MS. Sometime we have to wait a long time for the peripheral stuff to
fall away so that we can lift up our beautiful chalice in true fascination.
MS. I'd like to talk more about that. Where is the pulse at the moment,
GM. For me, my approach to music has always been sort of scattered. I
took a completely non-traditional approach as a musician. Specifically,
I took cello lessons when I was at public school, in high school, and
I also played guitar by ear. They were completely discrete ways of absorbing
music. With the cello I played what was on the page and with the guitar
I played what people showed me how to play, or I learned songs off records.
MS. How lucky you were to develop both paths.
GM. I really was lucky to develop both paths, and at the end of high
school I actually stopped taking cello lessons and went to university
for a couple of years, taking Chinese language and history. While I was
at university I spent all of my spare time playing guitar and someone
pointed this out to me. They said, "You're studying music, of course."
And I went, "No I'm in Chinese language and history." They said,
"But you spend all your time playing music." From this insight,
I thought this observation was something I should consider.
MS. I love the cello.
GM. It is a great instrument. One of the things that was great for me,
because my education was so backwards and incoherent, I'm still at a point
now, playing the cello, where I'm discovering what it means to play the
cello and how to play it as beautifully as I can. And one of the great
things about the quartet is that, for both my guitar playing and my cello
playing, it has been a tremendous opportunity to work hard, and to be
coached by people whom I respect. One of the things about working in the
quartet is that we are all trying to inspire each other to play as well
and as beautifully as we can, and so it is a voyage of discovery.

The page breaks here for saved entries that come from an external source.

-- ==== Sys2Proof/Tests/Slice0.lean ====
section
/-! SUPPORT. Tests: ill-formed commands that the check refuses, small commands with the values of the spec, and states that meet the
hypotheses of the statements. -/

open Sys2Proof Sys2Proof.Machine

namespace Sys2Proof.Tests

-- One theorem at a time: a thread for each evaluation below would need more memory than a build has.
set_option Elab.async false

/-! ## States the tests start from -/

/-- A started chip: image loaded, both Ethernet links up, the protection unit off. -/
def chip0 : Chip :=
  { ((((({} : Chip).set F.IMG_STS.STATE 1).set F.ETH_PORT_STS.LINK_UP 1 0).set F.ETH_PORT_STS.LINK_UP 1 1).set F.MPU_CFG.EN 0) with
    time := 16000000000000, started := true, boot := 2 }
def sess1 : Sess := { num := 1, uid := 1, eth := 0, mac := 5, ip := 7, udp := 100, ipv6 := true, major := 1, keepalive := 1000, heard := 0, expect := 10, started := 3 }
def st (c : Chip) : State := { chip := c, kmp := { sess := [sess1], nextUid := 2 } }
def req (ws : List W) : KmpReq := { ip := 7, udp := 100, mac := 5, seq := 10, session := 1, words := ws }
/-- Virtual switches 3 and 4 with two bridges each at ports 16 and 32, devices at ports 20 and 36; bridge 0 of switch 3 bound to port 20. -/
def chipV : Chip :=
  let f (n p : Nat) (c : Chip) : Chip := ((c.set F.VCS_INST_CFG.EN 1 n).set F.VCS_INST_CFG.USP p n).set F.VCS_INST_CFG.VPPB_COUNT 2 n
  let g (p r : Nat) (c : Chip) : Chip := ((c.set F.CEL_PORT_CFG.ROLE r p).set F.VCS_PORT_ADM.STATE admReady p).modPort p (fun x => { x with up := true, lds := some 1 })
  let c := g 36 2 (g 20 2 (g 32 1 (g 16 1 (f 4 32 (f 3 16 chip0)))))
  ((c.wr .VCS_VPPB_BIND 3 0 (w32 (2 ^ 30 + 20))).set F.VCS_VPPB_STS.STATE 2 3 0).modVppb 3 0 (fun x => { x with reach := true })
/-- A grove 1 of members 3 and 4 with one grove window of 256 MiB at grove address 0 on port 36. -/
def chipG : Chip :=
  let c := ((chipV.setMembers 1 0x18).set F.GRV_STS.STATE gStanding 1).setJoined 1 0x18
  let c := ((c.set F.GRV_WIN_CFG.EN 1 16).wr .GRV_WIN_SIZE 16 0 1).wr .GRV_WIN_TGT_A 16 0 (w32 (2 ^ 30 + 36))
  c

/-! ## Helpers of the proofs below -/

theorem all_one {α : Type} {l : List α} {b : α} {p : α → Prop} (h : l = [b]) (hb : p b) : ∀ a ∈ l, p a := by
  subst h; simpa using hb

theorem reaches_of {c : Chip} {a : Nat} {g : Reg} {i : Nat} (h : a % 4 = 0) (hm : masAt a = .reg g i)
    (hd : (masDomain g i).all (fun x => c.domOn x.1 && (domBnd x.1).all (fun b => decide (c.fld F.NOC_BND_STS.STATE b.1 b.2 = 0))) = true) :
    c.Reaches a g i :=
  ⟨h, hm, fun d w e => by
    rw [e] at hd
    obtain ⟨on, bnd⟩ := (Bool.and_eq_true _ _).mp hd
    exact ⟨on, fun n k b => by rw [b] at bnd; exact of_decide_eq_true bnd⟩⟩

theorem bnd_all {o : Option (Nat × Nat)} {p : Nat → Nat → Prop} (h : ∀ x ∈ o, p x.1 x.2) : ∀ n k, o = some (n, k) → p n k :=
  fun n k e => h (n, k) e

/-! ## Well-formed and ill-formed commands -/

/-- An ill-formed command for each check of Instr.wf. -/
def illFormed1 : List Instr :=
  [.startUp { pages := [(32768, List.replicate 4096 0)] }, .startUp { pages := [(0, [0])] }, .waveBegin 8, .hello { eth := 2 },
   .bye { eth := 2 }, .echo { eth := 2 }, .relayClaim { eth := 2 }, .regRead { eth := 2 }, .regWrite { eth := 2 },
   .regRmw { eth := 2 }, .bulkRead { eth := 2 }, .bulkWrite { eth := 2 }, .counterSweep { eth := 2 }, .bindVppb { eth := 2 },
   .unbindDrain { eth := 2 }, .unbindSquash { eth := 2 }, .portRemove { eth := 2 }, .portAdmit { eth := 2 }, .instAttach { eth := 2 },
   .windowSet { eth := 2 }, .groveCreate { eth := 2 }, .groveMemberAdd { eth := 2 }, .groveMemberRemove { eth := 2 },
   .groveDissolve { eth := 2 }, .fabricAtomic { eth := 2 }, .graftCreate { eth := 2 }, .graftAbort { eth := 2 },
   .graftReleaseChecked { eth := 2 }, .graftReleaseForced { eth := 2 }, .graftSettle { eth := 2 }, .mailboxReply { eth := 2 },
   .fmapiTunnel { eth := 2 }, .powerQuery { eth := 2 }, .powerOff { eth := 2 }, .powerOn { eth := 2 }, .enterDormant { eth := 2 },
   .setOperatingPoint { eth := 2 }, .faultClear { eth := 2 }, .faultResumeRestart { eth := 2 }, .faultResumeWarm { eth := 2 }]
def illFormed2 : List Instr :=
  [.chipReset { eth := 2 }, .selfTestMemory { eth := 2 }, .selfTestFullBist { eth := 2 }, .selfTestLogicBist { eth := 2 },
   .selfTestLane { eth := 2 }, .selfTestSlotConverter { eth := 2 }, .selfTestDroop { eth := 2 }, .selfTestTemperature { eth := 2 },
   .testSectionTimeout 9 0 0, .testSectionTimeout 0 6 0, .testSectionTimeout 0 0 8192, .testSectionRetry 9 0 0,
   .testSectionRetry 0 6 0, .testSectionRetry 0 0 8192, .selfTestEnd (2 ^ 128) [] [], .imageErase { eth := 2 },
   .imageWrite { eth := 2 }, .imageRead { eth := 2 }, .imageVerify { eth := 2 }, .lcState { eth := 2 },
   .lcReturnChallenge { eth := 2 }, .lcReturnToken { eth := 2 }, .lcAdvance { eth := 2 }, .eventAck { eth := 2 } 0,
   .eventAck {} 65536, .eventRetry 0 0, .eventRetry 9 0, .sessionKeepaliveExpire 0, .sessionKeepaliveExpire 9, .sequenceGapExpire 0,
   .sequenceGapExpire 9, .kmpDatagramDiscard 2, .ethFrameReceive 2 {}, .arpRequest 2 0, .neighbourSolicitation 2 0,
   .icmpEchoRequest 2 false 0 [], .mkaFrame 2 {}, .sakRekey 2 0, .ethLinkUp 2 0 0, .ethLinkUp 0 8 0]
def illFormed3 : List Instr :=
  [.ethLinkUp 0 0 4, .ethLinkDown 2, .celPortCfgWrite 128 0, .partnerDetected 128, .receiverDetectRepeat 128,
   .trainingStepComplete 128 {}, .trainingStepFail 128, .linkUp 128 0 [] [], .linkUp 0 17 [] [], .linkFlitReceive 128 0 .good,
   .linkFlitReceive 0 16 .good, .messageTailCrcFail 128 0, .reEqualization 128, .linkProtocolViolation 128, .perstNAssert 128 0,
   .perstNRelease 128, .upstreamHotReset 128, .dpcTrigger 128, .partnerLaneMargining 128 0 false 0, .partnerLaneMargining 0 4 false 0,
   .marginScanStart 128 0 0, .marginScanStart 0 4 0, .marginScanDone 128 0 0, .marginScanDone 0 4 0, .testEnable 128 0,
   .testDisable 128 0, .loopModeSet 128 0, .remoteLoopbackTimeout 128, .prbsClear 128 0 0, .prbsClear 0 4 0, .prbsCheckerLock 128 0,
   .prbsCheckerLock 0 4, .prbsCheckerUnlock 128 0 0 0, .prbsCheckerUnlock 0 4 0 0, .ingressMessageArrival 128 { kind := .memRd },
   .ingressMessageArrival 0 { kind := .memRd, vb := 256 }, .ingressMessageArrival 0 { kind := .memRd, data := List.replicate 4097 0 },
   .contractBucketRefill 128, .contractEnable 128, .committedWaitTimeout 128]
def illFormed4 : List Instr :=
  [.ingressToEgressMove 0 5, .meshPacketArrive 0 4 0, .meshPacketArrive 0 0 4, .egressQueueReopen 128 0, .egressQueueReopen 0 12,
   .queueStateBroadcast 8, .egressTransmit 128, .linkCreditReturn 128 0 0 0, .linkCreditReturn 0 12 0 0, .portDown 128 .detect,
   .flushDone 128, .instCfgWrite 64 0, .secondaryBusResetSet 64 0, .secondaryBusResetSet 0 64, .secondaryBusResetClear 64 0,
   .secondaryBusResetClear 0 64, .drainDone 64 0, .drainDone 0 64, .drainTimeout 64 0, .drainTimeout 0 64, .squashDone 64 0,
   .squashDone 0 64, .downLimitExpire 128, .loopCheckDone 128 [], .loopCheckTimeout 128, .mailboxDoorbell 64 0 [],
   .mailboxRelayTimeout 64, .windowCommit 8 0, .mpuAttrWrite 256 0 0, .mpuAttrWrite 0 32 0, .mpuBaseWrite 256 0 0,
   .mpuBaseWrite 0 32 0, .registerWrite 156 0 0 4 0, .registerWrite 135 0 0 4 0, .registerWrite 154 3 0 4 0,
   .registerWrite 154 0 (2 ^ 40) 4 0, .homeRequest 0 (.sfStuck 16), .agentAtomic 0 (.sfUncorrectable 16), .snfProbeStart 0 0 (.sfStuck 16), .birspTimeout 0 64,
   .groveFellingComplete 32, .deviceViral 128, .groveTargetsUp 32, .removalWalkDone 32]
def illFormed5 : List Instr :=
  [.snfProbeStart 8 0 .clean, .ertProbeStart 8 0, .graftArmedDrained 16, .chunkReadIssue 16 0, .graftCopyDone 16, .graftSwitch 16,
   .graftXferTimeout 16, .graftFlipTimeout 16, .channelHaltClear 16, .boundaryPacketArrive 0 4, .domainEntryAnswer 182,
   .regionDrained 8, .domainReady 9 0 [], .domainReady 0 8 [], .epochMarkerArrive 9 0 0 0 0, .epochMarkerArrive 0 9 0 0 0,
   .epochMarkerArrive 0 0 4 0 0, .epochMarkerArrive 0 0 0 4 0, .epochMarkerArrive 0 0 0 0 2, .routeTableWrite 9 0 0,
   .routeTableWrite 0 8 0, .faultRecordPropagate 169, .fltRecClear 169, .supplyOutOfWindow 7, .droopWarning 8 0,
   .droopRelease 8, .droopReset 8 0, .refclkLoss 3, .timeBaseRead 256, .sramNarrowWrite false (2 ^ 22) [],
   .sramNarrowWrite false 0 (List.replicate 9 0), .mergeBufferFlush false 524288 false, .scrubStart 9 0 0, .scrubStart 0 6 0,
   .scrubWord 9 0 0 0 0, .scrubWord 0 6 0 0 0, .scrubWord 0 0 4 0 0, .scrubEnd 9 0]
def illFormed6 : List Instr :=
  [.scrubEnd 0 6, .slotEnable 32 0, .slotDisable 32 0, .slotLimitWrite 32 0, .slotCfgWrite 32 false 0, .slotPresenceAsserted 32,
   .slotPresenceLost 32, .slotVinLeaveWindow 32 .vin 0, .slotVinEnterWindow 32 .vin 0, .slotInsertionDelayExpire 32,
   .slotFullEnhancement 32, .slotRampTimeout 32, .slotPgQualified 32 false, .slotLimitAct 32 0, .slotFaultTimerExpire 32,
   .slotFastTrip 32, .slotTempTrip 32, .slotTempBelowTjmax 32, .slotDiodeFault 32, .slotVoutLost 32, .slotRetryExpire 32,
   .slotPowered60s 32, .slotClear 32 false, .slotPassFault 32, .slotFeedReverse 32 false false, .slotEnergyClear 32,
   .slotMeasRead 256 0 {}, .slotMeasRead 0 32 {}, .counterWrap 4096 0, .counterRead 256 0, .counterRead 0 4096, .samplingArm 4 0,
   .samplingPeriodReached 4, .samplingInterruptTaken 4 0, .histSelWrite 10 0, .histRead 256 0 0, .histRead 0 156 0, .histRead 0 0 32,
   .jtagDebugAccess (2 ^ 40) none, .powerGoodHoldExpire 128]
def illFormed7 : List Instr :=
  [.refclkReturn 3, .supplyBackInWindow 7, .trunkCsbChange 128 false, .slotFaultTimerZero 32, .aspmL1Entry { port := 128 }, .aspmL1Exit 128,
   .echo { udp := 2 ^ 16 }, .echo { major := 256 }, .echo { seq := 2 ^ 32 }, .echo { session := 2 ^ 16 },
   .echo { words := List.replicate 65536 0 }, .scrubStart 8 5 0]
def illFormed : List Instr := illFormed1 ++ illFormed2 ++ illFormed3 ++ illFormed4 ++ illFormed5 ++ illFormed6 ++ illFormed7

theorem test_illFormed_refused : illFormed.all (fun c => !c.wf) = true := by decide +kernel
theorem test_illFormed_stops : illFormed.all (fun c => match exec c {} with | .fault f => decide (f = .noSuchPart) | _ => false) = true := by decide +kernel

/-- A partner of the example of chapter 2: CXL 2.0, PCI Express to 32 GT/s, no flit mode. -/
def host20 : TrainInfo := { adv := { maxRate := 4, cxl := true, version := 20, cache := true } }

/-! ## The worked examples of the spec, one step or one operation each -/

/-- Chapter 20, finding port 44. -/
theorem test_map_port44 :
    masAt 0x0124100104 = .reg ⟨.CEL_PORT_STS, 44, 0⟩ 44 ∧ masAt 0x0124100000 = .reg ⟨.FLT_REC_STS, 44, 0⟩ 44 ∧
    (∃ i, masAt 0x0128000750 = .reg ⟨.BUF_EQ, 44, 4⟩ i) ∧ (∃ i, masAt 0x0128000B80 = .reg ⟨.QOS_CON_CFG, 44, 0⟩ i) ∧
    (∃ i, masAt 0x00101001B0 = .reg ⟨.VCS_PORT_ADM, 44, 0⟩ i) ∧ (∃ i, masAt 0x0080001600 = .reg ⟨.CNT_VAL_LO, 704, 0⟩ i) :=
  ⟨by decide +kernel, by decide +kernel, ⟨2, by decide +kernel⟩, ⟨2, by decide +kernel⟩, ⟨0, by decide +kernel⟩, ⟨0, by decide +kernel⟩⟩

/-- Chapter 20: a REG_READ from port A of an unmapped address. -/
theorem test_unmapped_read :
    (match exec (.regRead (req [1, 0x24100120])) (st chip0) with
      | .next t => some (t.chip.rd .CHP_STATUS, t.chip.rd .CHP_ERR_INFO, t.chip.rd .CHP_ERR_ADDR_LO, t.chip.rd .CHP_ERR_ADDR_HI)
      | _ => none) = some (0x40000000, 0x90980000, 0x24100120, 1) := by decide +kernel

/-- Chapter 12, Table 12.6: HELLO on port B in Field, with sessions 1 and 2 held. -/
def stField : State :=
  let c := ((chip0.set F.LCS_STATE.STATE 2).set F.ETH_PORT_STS.SECURED 1 1).set F.IMG_STS.LEVEL 1
  { chip := c, kmp := { sess := [sess1, { sess1 with num := 2, uid := 2, mac := 6, ip := 8 }], nextUid := 3 } }
theorem test_hello :
    (match exec (.hello { eth := 1, ip := 9, udp := 9, mac := 9, seq := 0x1000, words := [0x01011388, 1] }) stField with
      | .next t => t.chip.outbox.any (fun o => match o with
          | .kmp m => decide (m.major = 1 ∧ m.minor = 0 ∧ m.opcode = 1 ∧ m.flags = 0x8000 ∧ m.seq = 0x1000 ∧ m.session = 3 ∧
              m.words = [0x01001388, 1, 0x00010002, 1])
          | _ => false)
      | _ => false) = true := by decide +kernel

MS. You've answered both questions I had in mind there. But I still feel
I'd like to draw you out a bit more - to see if you can articulate some
of the feelings you have about the way you are pursuing the music. I see
you being a bit like a sheep dog herding a flock of sheep here, with all
of your interests, instrumentally and with the music styles you have been
into in the past.
GM. Well, what I would have to say, and this has been a strength and
a weakness, because I did realize, while I was spending that time playing
piano, that I really did need to be involved in music. That no matter
what else I was doing or how I was living, if I didn't have a musical
instrument I would be unhappy.
MS. I want to know if you can tell us about those feelings, because they
obviously loomed very large for you. They've guided you and they're still
guiding your passion and analysis of the music as you progress. This is
the difficult part - this is the part that poets work on, you know? Trying
to describe this insight, this feeling, this power that can't be denied.

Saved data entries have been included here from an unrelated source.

-- ==== Sys2Proof/Syntax.lean ====
section
/-! DEFINITION. The commands of the TAL8: one constructor per row of the table of operations and events,
with the operands that the rules give the operation, and, for an event, the external facts it reports
(levels, samples, measured values, received bytes).
Log entries coded here: 6 (DESIGN CHOICE). -/

namespace Sys2Proof

/-- What the end of a phase reports: the cluster that leads the plan, and the errors that the reads of the phase corrected,
by 192 irons and count (R95, R117). -/
structure PhaseEnd where
  cluster : Fin 8
  corrected : List (Nat × Nat)
  deriving DecidableEq, Repr

/-- A write of one master: who writes, and the bytes (R202). -/
structure MasterWrite where
  master : Fin 37
  bytes : Bytes
  deriving DecidableEq, Repr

GM. What's funny about this particular 'power that can't be denied' is
that some people very early on become very beautiful instrumentalists
or they have a glorious voice or an obvious facility with an instrument
and that is what leads them on. So, their approach to music is reinforced
by that. But for me it was sort of like being grabbed by the scruff of
the neck in my early twenties, at a time when I had been playing guitar,
but without any formal connection to music, when I just said to myself, "This is what you want to do - now how are you going to put yourself
in a position where you can do it." I had to go back to decide what
instrument it is that I wanted to do this on. That is different from a
lot of people's experience because they have the instrument and that instrument
comes first. I just knew what I wanted to do. I always say, when someone
asked me to come and play, I'd say yes first and then I would find out
which instrument they wanted me to play and what kind of music they were
MS. Do you have a particular philosophy you pursue or a particular kind
of literature you read, besides history? Do you like poetry?
GM. Recently I have been reading Dickens. The Dickens came because I
was required to read Oliver Twist at school and I really didn't
like it. In fact I just reread it to find out why I didn't like it.

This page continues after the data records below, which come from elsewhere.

/-- A normalisation sum, by chunks and a C-tree above 2^31 terms (R56). -/
def normSum (vs : List TVal) : TRes :=
  if vs.length ≤ eChunk then normSum1 vs
  else cTree ((chunksOf vs.length eChunk vs).map normSum1)

/-! Counter generator (R62) -/

/-- A 32-bit left rotation. -/
def rotl32 (x : W32) (n : Nat) : W32 := x.rotateLeft n

/-- Round r of the generator on the four words. -/
def genRound (k0 k1 : W32) (r : Nat) (x : W32 × W32 × W32 × W32) : W32 × W32 × W32 × W32 :=
  let rk0 := k0 + BitVec.ofNat 32 (r * 0xA4F36C1D)
  let rk1 := k1 + BitVec.ofNat 32 (r * 0x5B2E9D87)
  let x0 := x.1 + x.2.1 + rk0
  let x3 := rotl32 (x.2.2.2 ^^^ x0) 11
  let x2 := x.2.2.1 + x3 + rk1
  let x1 := rotl32 (x.2.1 ^^^ x2) 19
  let y0 := x0 + x1
  let y3 := rotl32 (x3 ^^^ y0) 6
  let y2 := x2 + y3
  let y1 := rotl32 (x1 ^^^ y2) 25
  (y1, y2, y3, y0)

/-- The counter generator: a 128-bit counter and a 64-bit key give four output words (R62). -/
def counterGen (c0 c1 c2 c3 k0 k1 : W32) : List W32 :=
  let x := (List.range 10).foldl (fun x r => genRound k0 k1 r x) (c0, c1, c2, c3)
  [x.1 + c0, x.2.1 + c1, x.2.2.1 + c2, x.2.2.2 + c3]

end Sys2Proof.Machine
end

MS. I have never heard of anyone reading a book twice to find out why
they didn't like it.
GM. Its because its one of these peculiar things that happen to me, --
that I will have an experience with a composer or an author and it will
colour all future experiences with the author. Dickens is phenomenal.
I've read four or five novels of his in the last two years. I am just
astonished at what he can do. So I go, "what is the problem with Oliver Twist?" I think the problem is that it is not a very
complicated story. Dickens can be incredibly sophisticated in his insight
into the way peoples' minds work and the way they justify their existence.
But Oliver Twist is really just a framework to hang Dicken's political
attitude about the workhouse and poverty. There are not many complicated
characters in Twist. They are put in there to act-through a point of view,
rather than seeming to be coherent characters. So I read that stuff, and
I just finished reading Harry Potter.
MS. I haven't read that. I'm told that I must read it.
GM. It's very impressive. In terms of poetry, Shakespeare's sonnets are
great. I don't read a lot of poetry, but Yeats is great. We played in
Galway two years ago, in the summer festival there. I was really pleased
to be able to walk in Yeats' foot-steps, so to speak, because we were
able to stop off at the estate of Lady Gregory, where he wrote much of
MS. That is interesting -- that you would like Yeats, given you interest
in the use of plain language, because, I think, while Yeats is most famous
for his efforts to capture unconscious perception through the metaphors
of the mythology, the mythology is only there as a vehicle for simple
language use to describe or conjure up what the unconscious can perceive
and bring to consciousness. I think it is really interesting that you
like that, in relation to your own interest in writing simple lyrics.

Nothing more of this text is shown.